[Intel-gfx] [PATCH] drm/i915: Treat i915_reset_engine() as guilty until proven innocent

Fri Apr 6 21:30:41 UTC 2018

Quoting Michel Thierry (2018-04-06 22:23:21)
> And I thought we believed in presumption of innocence...
> 
> On 4/6/2018 2:00 PM, Chris Wilson wrote:
> > If we are resetting just one engine, we know it has stalled. So we can
> > pass the stalled parameter directly to i915_gem_reset_engine(), which
> > alleviates the necessity to poke at the generic engine->hangcheck.stalled
> > magic variable, leaving that under control of hangcheck as its name
> > implies. Other than simplifying by removing the indirect parameter along
> > this path, this allows us to introduce new reset mechanisms that run
> > independently of hangcheck.
> > > Signed-off-by: Chris Wilson <chris at chris-wilson.co.uk>
> > Cc: Michel Thierry <michel.thierry at intel.com>
> > Cc: Jeff McGee <jeff.mcgee at intel.com>
> > Cc: Mika Kuoppala <mika.kuoppala at linux.intel.com>
> > ---
> >   drivers/gpu/drm/i915/i915_drv.c               |  2 +-
> >   drivers/gpu/drm/i915/i915_drv.h               |  3 +-
> >   drivers/gpu/drm/i915/i915_gem.c               | 36 +++++++++----------
> >   .../gpu/drm/i915/selftests/intel_hangcheck.c  |  9 -----
> >   4 files changed, 20 insertions(+), 30 deletions(-)
> > 
> ...
> > @@ -774,7 +766,6 @@ static int __igt_reset_engines(struct drm_i915_private *i915,
> >                               break;
> >                       }
> >   
> > -                     engine->hangcheck.stalled = false;
> >                       count++;
> >   
> >                       if (rq) {
> > 
> 
> Are the ones in igt_handle_error() still needed?
>    hangcheck.stalled = true;
>    hangcheck.seqno = intel_engine_get_seqno(engine);
> 
> Because igt_handle_error is sending a real request.

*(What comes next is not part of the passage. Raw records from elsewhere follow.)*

-- ==== Sys2Proof/Certificates/Slice0/Obligations.lean ====
section
/-! DEFINITION. The statements for the provers. Each Obligations.<Name> is one statement; a Claims.<Name> is a part of one. -/

open Sys2Proof Sys2Proof.Machine Sys2Proof.Safety

/-! ## The machine as a whole -/

/-- After reset every table stands in its canonical form, every slot is FREE and no context is resident, each stack has its
default owner with no freeze, busy or fenced bit, and the launch window is closed with every slot FREE and no last SEQ; every
byte of memory reads as 0 and every g, v, p and m register of every slot holds 0 by the model's choice (R14, R366, R392, R416; log 1,
log 5). -/
def Obligations.AfterReset : Prop :=
  Inv State.reset ∧ FreeClean State.reset ∧ PairsOk State.reset ∧
  (∀ c k, (slotAt State.reset c k).run = .free ∧ slotAt State.reset c k = Slot.reset) ∧
  (∀ c k, (∀ n : Fin 64, (slotAt State.reset c k).g[n] = 0 ∧ (slotAt State.reset c k).v[n] = 0) ∧
    ∀ n : Fin 8, (slotAt State.reset c k).p[n] = false ∧ (slotAt State.reset c k).m[n] = 0) ∧
  (∀ c, (cellAt State.reset c).live = false) ∧
  (∀ (d : Fin 4) (k : Fin 12),
    (State.reset.dies.tables[d]).owner[k] = (if k.val < 3 then 0 else if k.val < 6 then 1 else if k.val < 9 then 3 else 2 : Fin 4) ∧
    State.reset.dies.active[k] = (State.reset.dies.tables[d]).owner[k]) ∧
  (∀ d : Fin 4, (State.reset.dies.tables[d]).freeze = 0 ∧ (State.reset.dies.tables[d]).busy = 0 ∧
    (State.reset.dies.tables[d]).fenced = 0) ∧
  State.reset.host.open_ = false ∧
  (∀ n, (tabGet WinSlot.fresh State.reset.host.slots n).st = .free ∧
    (tabGet WinSlot.fresh State.reset.host.slots n).lastSeq = none) ∧
  ∀ a, physByte State.reset a = 0

/-- A step of a slot that runs and neither stalls nor is out of budget: where the twelve bytes at scbase + 12·IP have been fetched
and decode to an instruction, the step is exec of that instruction when its guard is true and IP + 1 when it is false; an
undefined encoding raises ILLOP with its REASON and POS; an IP at LIM or beyond raises IFETCH, and so does a byte whose page has no
translation or no execute permission, the lowest such byte in tfva; a fetch that meets poison raises UE, at the first byte of the
lowest poisoned sector with KIND 0; a fetch whose walk or lines must wait leaves the slot to fetch again. While fewer cycles than bits [79:76] of the word have passed since the activation's last
issue, the slot waits. A slot that stalls in RUN on an instruction it has issued performs that instruction again without a
fetch, out of budget or not; one whose result comes back from another die goes on when it has arrived. A step of the hardware that the agenda names is exec of it (R32, R33, R35, R36, R39, R59, R180,
R344, R345, R377, R388). By the model's choice the agenda names the turn (log 12), an undefined encoding waits for its issue delay and counts as
issued, and a turn taken early waits (log 10), the bytes are those that stand there at the turn (log 13), and a poisoned entry of the
page tables gives the fetch UE at the byte walked for (log 59). -/
def Obligations.StepRunsDecoded : Prop :=
  ∀ (s u1 u2 w1 : State) (c : Nat) (k : Fin 4) (l : List Turn) (ls : List Loc) (rest : List Byte) (d : Decoded) (e : Ill) (i : Instr)
    (q : Word) (pa : Nat),
  let u : State := { s with agenda := l, turnNo := s.turnNo + 1, curCell := c, curSlot := k }
  let x := slotOf u
  let a (j : Nat) : Word := (ccOf u).scbase + BitVec.ofNat 64 (12 * x.ip.toNat) + BitVec.ofNat 64 j
  let as := (List.range 12).map a
  let bytes := ls.map (readLoc u2)
  let w := natOf (bytes.take 12)
  let y : Slot := { x with sinceIssue := some 0 }
  let v := putSlot u2 y
  let got := acquireLines u1 (myDie u) (engineOf (myDie u)) false (linesOf ls)
  let early : Prop := ∃ m, x.sinceIssue = some m ∧ m < w / 2 ^ 76 % 16
  let later (z : Word) : Word := if (a 0).toNat / 65536 < z.toNat / 65536 then 2 ^ 21 else 0
  let bad (z : Word) : Prop := bitsOf z 63 55 ≠ 0 ∨ (∃ n, translate u1 c (ccOf u).desc z.toNat = .error n) ∨
    ∃ t, translate u1 c (ccOf u).desc z.toNat = .ok t ∧ t.x = false
  let sector : Word := keepBits q 63 5
  (s.agenda = .slot c k :: l → c < cellCount s → x.run = .run → x.stall = .none → budgetDue x = false →
    ((ccOf u).sclim.toNat % 2 ^ 32 ≤ x.ip.toNat → step s = .next (takeTrap u 7 x.ip 0 0)) ∧
    (x.ip.toNat < (ccOf u).sclim.toNat % 2 ^ 32 → walkPages u c (ccOf u).desc (pagesOf as) = .ok u1 →
      (poisonedWalk u1 c (ccOf u).desc as = some q → step s = .next (takeTrap u1 0x0D x.ip sector (later sector))) ∧
      (poisonedWalk u1 c (ccOf u).desc as = none →
        ∀ j, j < 12 → bad (a j) → (∀ n, n < 12 → bad (a n) → (a j).toNat ≤ (a n).toNat) →
          step s = .next (takeTrap u1 7 x.ip (a j) (later (a j))))) ∧
    (x.ip.toNat < (ccOf u).sclim.toNat % 2 ^ 32 → ls.length = 12 →
      walkPages u c (ccOf u).desc (pagesOf as) = .ok u1 → poisonedWalk u1 c (ccOf u).desc as = none →
      (∀ j (h : j < ls.length), fetchLocate u1 (a j) = .ok ls[j]) →
      (got = .error w1 → step s = .next w1) ∧
      (got = .ok u2 → lowestPoison u2 as ls = some q → step s = .next (takeTrap u2 0x0D x.ip sector (later sector))) ∧
      (got = .ok u2 → lowestPoison u2 as ls = none →
      slotOf u2 = x ∧ (early → step s = .next u2) ∧
      (¬early → decode bytes = .ok (d, rest) → readP u d.pred ≠ d.neg →
        step s = exec d.instr (putSlot u2 { y with issued := d.instr })) ∧
      (¬early → decode bytes = .ok (d, rest) → readP u d.pred = d.neg →
        ∃ t, step s = .next t ∧ slotOf t = nextIp y ∧ OnlySlot u2 t) ∧
      (¬early → decode bytes = .error e → step s =
        .next (takeTrap v 1 x.ip 0 (BitVec.ofNat 64 (e.reason * 2 ^ 16 + e.pos * 2 ^ 14 + w / 2 ^ 84 % 2 ^ 12)))))) ∧
    (x.ip.toNat < (ccOf u).sclim.toNat % 2 ^ 32 → walkPages u c (ccOf u).desc (pagesOf as) = .error w1 → step s = .next w1)) ∧
  (s.agenda = .slot c k :: l → c < cellCount s → x.run = .run → x.stall = .again →
    step s = exec x.issued (putSlot u { x with stall := .none })) ∧
  (s.agenda = .slot c k :: l → c < cellCount s → x.run = .run → x.stall = .home pa → step s = exec x.issued u) ∧
  (∀ g via z f, s.agenda = .slot c k :: l → c < cellCount s → x.run = .run →
    (x.stall = .reply g via z ∨ x.stall = .replyUe via z f → arrived u via = false → step s = .next u) ∧
    (x.stall = .reply g via z → arrived u via = true →
      ∃ t, step s = .next t ∧ slotOf t = gResult { x with stall := .none } g z ∧ OnlySlot u t) ∧
    (x.stall = .replyUe via z f → arrived u via = true →
      step s = .next (takeTrap (putSlot u { x with stall := .none }) 0x0D x.ip z f))) ∧
  (s.agenda = .event i :: l → eventOk { s with agenda := l, turnNo := s.turnNo + 1 } i = true →
    step s = exec i { s with agenda := l, turnNo := s.turnNo + 1 })

/-- Words written out from the encodings of R187, R93, R125, R245, R275, R322, R346 and R370 decode to what they stand for, and
words that R58 excludes do not decode. -/
def Obligations.DecodedWords : Prop :=
  decodeTableWord 96 0x000000102030000000000000 = some (.add none 16 32 48) ∧
  decodeTableWord 96 0x0010001010FFFFFFFFFFFFFE = some (.addImm 16 16 (-2)) ∧
  decodeTableWord 96 0x160000001000000000000000 = some (.spawn 16) ∧
  decodeTableWord 96 0x18000000000000000000002A = some (.trap 0x2A) ∧
  decodeTableWord 96 0x184000080900000000000000 = some (.twait 8 9) ∧
  decodeTableWord 96 0x18C000080900000000000000 = some (.shand 8 9) ∧
  decodeTableWord 96 0x4C1000430000000000000001 = some (.vbcastImm 3 1) ∧
  decodeTableWord 96 0x4A20004A4414C0004B440000 = some (.vpkbx .bx8 10 4 20 11 4 2) ∧
  decodeTableWord 96 0x0EC000000000000000000000 = some .nop ∧
  decodeTableWord 96 0x0EC000000000000000000001 = none ∧
  decodeTableWord 96 0x000000403000000000000000 = none ∧
  decodeTableWord 96 0x16800000100000000000001E = none

/-- Every well-formed instruction has an encoding, and the twelve bytes of it, least significant first, decode to it again with its
guard and hints, whatever bytes come after them (R43-R57). -/
def Claims.EncodedDecodes : Prop :=
  ∀ (d : Decoded) (rest : List Byte), WellFormed d.instr = true →
    ∃ w, encode d = some w ∧ w < 2 ^ 96 ∧ decode (bytesOfBits w 12 ++ rest) = .ok (d, rest)

/-- Whatever decodes is well formed, and its encoding is the word it was read from: no bit of a word is without meaning
(R46, R58). -/
def Claims.DecodedEncodes : Prop :=
  ∀ (bs rest : List Byte) (d : Decoded), decode bs = .ok (d, rest) →
    WellFormed d.instr = true ∧ encode d = some (natOf (bs.take 12)) ∧ rest = bs.drop 12

/-- Decoding and encoding agree both ways: EncodedDecodes and DecodedEncodes together. -/
def Obligations.EncodingsAgree : Prop := Claims.EncodedDecodes ∧ Claims.DecodedEncodes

> (I think the only ones remaining in the selftest should be in 
> fake_hangcheck).

Right, fake_hangcheck definitely still needs it to behave like
hangcheck.

i915_handle_error() is still "odd". At the moment, yes we still need to
be poking where we shouldn't. If i915_handle_error() uses the
engine_mask to do per-engine resets, no, we don't need the magic
hangcheck.stalled. But, if it falls back to the full device level, we
loose the guilty reset.  So we do get a difference in behaviour, that
really hasn't been noticed before as the only real caller is from
hangcheck. (i915_wedged, I dare anyone to say what they expect ;)

I think the answer will be to pass engine_mask to i915_reset. But I
haven't fleshed that out yet. I think it means we do away with
hangcheck.seqno as well, so bonus?
-Chris